[What is being asked]
Please copy each line below that contains the word "only".

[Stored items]
= = = = = = =

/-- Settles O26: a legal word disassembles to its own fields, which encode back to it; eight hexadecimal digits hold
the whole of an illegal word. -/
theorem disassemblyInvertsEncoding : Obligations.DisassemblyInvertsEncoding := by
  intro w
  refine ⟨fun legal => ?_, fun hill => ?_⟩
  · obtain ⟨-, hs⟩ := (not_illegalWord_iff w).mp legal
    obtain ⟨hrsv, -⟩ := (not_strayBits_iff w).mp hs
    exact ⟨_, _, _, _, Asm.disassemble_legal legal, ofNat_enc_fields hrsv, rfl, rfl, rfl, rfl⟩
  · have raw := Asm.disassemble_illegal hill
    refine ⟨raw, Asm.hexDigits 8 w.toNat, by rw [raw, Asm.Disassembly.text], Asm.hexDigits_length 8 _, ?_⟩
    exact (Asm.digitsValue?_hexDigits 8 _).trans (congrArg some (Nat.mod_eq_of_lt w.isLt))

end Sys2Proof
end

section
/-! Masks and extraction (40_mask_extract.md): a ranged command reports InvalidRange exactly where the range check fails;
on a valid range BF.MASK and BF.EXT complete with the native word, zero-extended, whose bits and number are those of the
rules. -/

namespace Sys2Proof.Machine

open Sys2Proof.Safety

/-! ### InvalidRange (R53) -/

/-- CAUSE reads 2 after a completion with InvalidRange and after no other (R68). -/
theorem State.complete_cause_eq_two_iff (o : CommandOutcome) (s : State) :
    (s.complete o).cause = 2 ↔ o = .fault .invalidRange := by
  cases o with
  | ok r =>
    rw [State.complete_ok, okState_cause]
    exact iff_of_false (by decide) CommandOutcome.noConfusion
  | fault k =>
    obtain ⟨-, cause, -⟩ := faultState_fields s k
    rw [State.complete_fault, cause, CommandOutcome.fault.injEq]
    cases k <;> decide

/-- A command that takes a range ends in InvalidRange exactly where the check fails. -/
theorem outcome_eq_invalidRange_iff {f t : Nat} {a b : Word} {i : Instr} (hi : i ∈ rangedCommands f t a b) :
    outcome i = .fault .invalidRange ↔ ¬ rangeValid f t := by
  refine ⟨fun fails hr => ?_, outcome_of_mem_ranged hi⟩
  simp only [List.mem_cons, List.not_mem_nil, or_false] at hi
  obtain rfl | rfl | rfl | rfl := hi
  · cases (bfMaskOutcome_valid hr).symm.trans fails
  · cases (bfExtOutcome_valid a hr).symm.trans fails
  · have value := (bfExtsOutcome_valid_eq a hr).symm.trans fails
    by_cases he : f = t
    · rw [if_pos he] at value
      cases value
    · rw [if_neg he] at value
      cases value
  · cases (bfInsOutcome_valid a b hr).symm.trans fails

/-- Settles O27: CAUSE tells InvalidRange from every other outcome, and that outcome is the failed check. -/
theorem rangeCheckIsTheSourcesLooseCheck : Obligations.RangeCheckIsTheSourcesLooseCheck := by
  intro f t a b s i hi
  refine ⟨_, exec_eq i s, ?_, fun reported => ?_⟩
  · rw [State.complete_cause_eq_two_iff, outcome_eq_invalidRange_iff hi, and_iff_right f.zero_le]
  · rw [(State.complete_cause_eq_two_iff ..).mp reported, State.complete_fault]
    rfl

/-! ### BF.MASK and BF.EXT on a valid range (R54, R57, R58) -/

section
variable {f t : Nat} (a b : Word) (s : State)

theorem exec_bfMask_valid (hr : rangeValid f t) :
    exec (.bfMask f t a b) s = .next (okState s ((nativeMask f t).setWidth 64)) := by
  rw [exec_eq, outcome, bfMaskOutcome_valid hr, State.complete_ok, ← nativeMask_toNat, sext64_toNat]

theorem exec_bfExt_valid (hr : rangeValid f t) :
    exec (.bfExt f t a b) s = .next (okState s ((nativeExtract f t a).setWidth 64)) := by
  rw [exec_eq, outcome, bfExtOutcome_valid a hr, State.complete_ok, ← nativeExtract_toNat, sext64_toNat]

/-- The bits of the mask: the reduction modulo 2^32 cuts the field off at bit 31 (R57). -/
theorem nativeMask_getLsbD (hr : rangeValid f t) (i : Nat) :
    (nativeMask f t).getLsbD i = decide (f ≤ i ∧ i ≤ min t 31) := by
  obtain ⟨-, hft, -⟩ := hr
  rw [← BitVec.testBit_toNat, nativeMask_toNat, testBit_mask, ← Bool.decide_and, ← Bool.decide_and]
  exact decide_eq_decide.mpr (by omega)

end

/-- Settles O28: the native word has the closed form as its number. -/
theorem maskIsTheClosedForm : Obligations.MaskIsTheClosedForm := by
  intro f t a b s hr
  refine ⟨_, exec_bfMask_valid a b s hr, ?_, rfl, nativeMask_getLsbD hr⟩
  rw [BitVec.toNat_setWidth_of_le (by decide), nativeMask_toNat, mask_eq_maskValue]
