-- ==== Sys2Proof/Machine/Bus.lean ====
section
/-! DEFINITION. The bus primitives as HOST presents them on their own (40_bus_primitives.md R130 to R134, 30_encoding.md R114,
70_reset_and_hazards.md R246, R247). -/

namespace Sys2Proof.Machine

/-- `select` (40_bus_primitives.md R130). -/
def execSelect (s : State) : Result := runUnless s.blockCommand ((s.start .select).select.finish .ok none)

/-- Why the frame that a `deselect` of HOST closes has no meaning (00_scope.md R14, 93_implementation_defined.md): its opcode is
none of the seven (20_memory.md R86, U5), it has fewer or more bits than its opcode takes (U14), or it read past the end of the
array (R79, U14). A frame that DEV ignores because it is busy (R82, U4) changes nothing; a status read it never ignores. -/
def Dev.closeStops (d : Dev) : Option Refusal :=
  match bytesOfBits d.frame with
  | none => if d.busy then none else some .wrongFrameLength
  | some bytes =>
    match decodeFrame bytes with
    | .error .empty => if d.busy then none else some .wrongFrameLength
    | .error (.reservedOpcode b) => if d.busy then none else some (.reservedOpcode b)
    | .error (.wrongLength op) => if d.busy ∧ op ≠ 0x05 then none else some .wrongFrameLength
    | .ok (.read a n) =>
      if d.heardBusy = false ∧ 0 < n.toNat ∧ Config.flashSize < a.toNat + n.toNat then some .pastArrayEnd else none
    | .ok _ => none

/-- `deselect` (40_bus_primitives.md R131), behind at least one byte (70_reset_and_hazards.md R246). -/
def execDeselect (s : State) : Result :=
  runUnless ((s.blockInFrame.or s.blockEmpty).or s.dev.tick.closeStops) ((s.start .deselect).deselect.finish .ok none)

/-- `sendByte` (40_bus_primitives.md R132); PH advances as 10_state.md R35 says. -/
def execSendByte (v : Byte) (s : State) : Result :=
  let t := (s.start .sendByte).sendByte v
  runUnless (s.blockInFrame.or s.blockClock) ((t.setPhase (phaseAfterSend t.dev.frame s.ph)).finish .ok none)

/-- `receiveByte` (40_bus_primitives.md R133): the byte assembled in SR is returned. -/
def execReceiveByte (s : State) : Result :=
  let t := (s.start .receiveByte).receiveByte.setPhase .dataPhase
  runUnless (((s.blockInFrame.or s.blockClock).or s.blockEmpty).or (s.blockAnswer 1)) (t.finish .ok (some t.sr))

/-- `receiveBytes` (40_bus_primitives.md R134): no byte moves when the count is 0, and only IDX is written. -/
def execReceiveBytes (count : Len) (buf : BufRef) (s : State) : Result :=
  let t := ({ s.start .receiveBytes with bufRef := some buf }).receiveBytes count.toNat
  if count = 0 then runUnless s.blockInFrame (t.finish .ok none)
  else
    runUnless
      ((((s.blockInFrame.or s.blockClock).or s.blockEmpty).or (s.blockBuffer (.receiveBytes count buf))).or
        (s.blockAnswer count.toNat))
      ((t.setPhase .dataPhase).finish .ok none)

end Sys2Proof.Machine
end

= = = = = = =

[Written answer]
  simp only [List.mem_cons, List.not_mem_nil, or_false] at hi
/-- `receiveBytes` (40_bus_primitives.md R134): no byte moves when the count is 0, and only IDX is written. -/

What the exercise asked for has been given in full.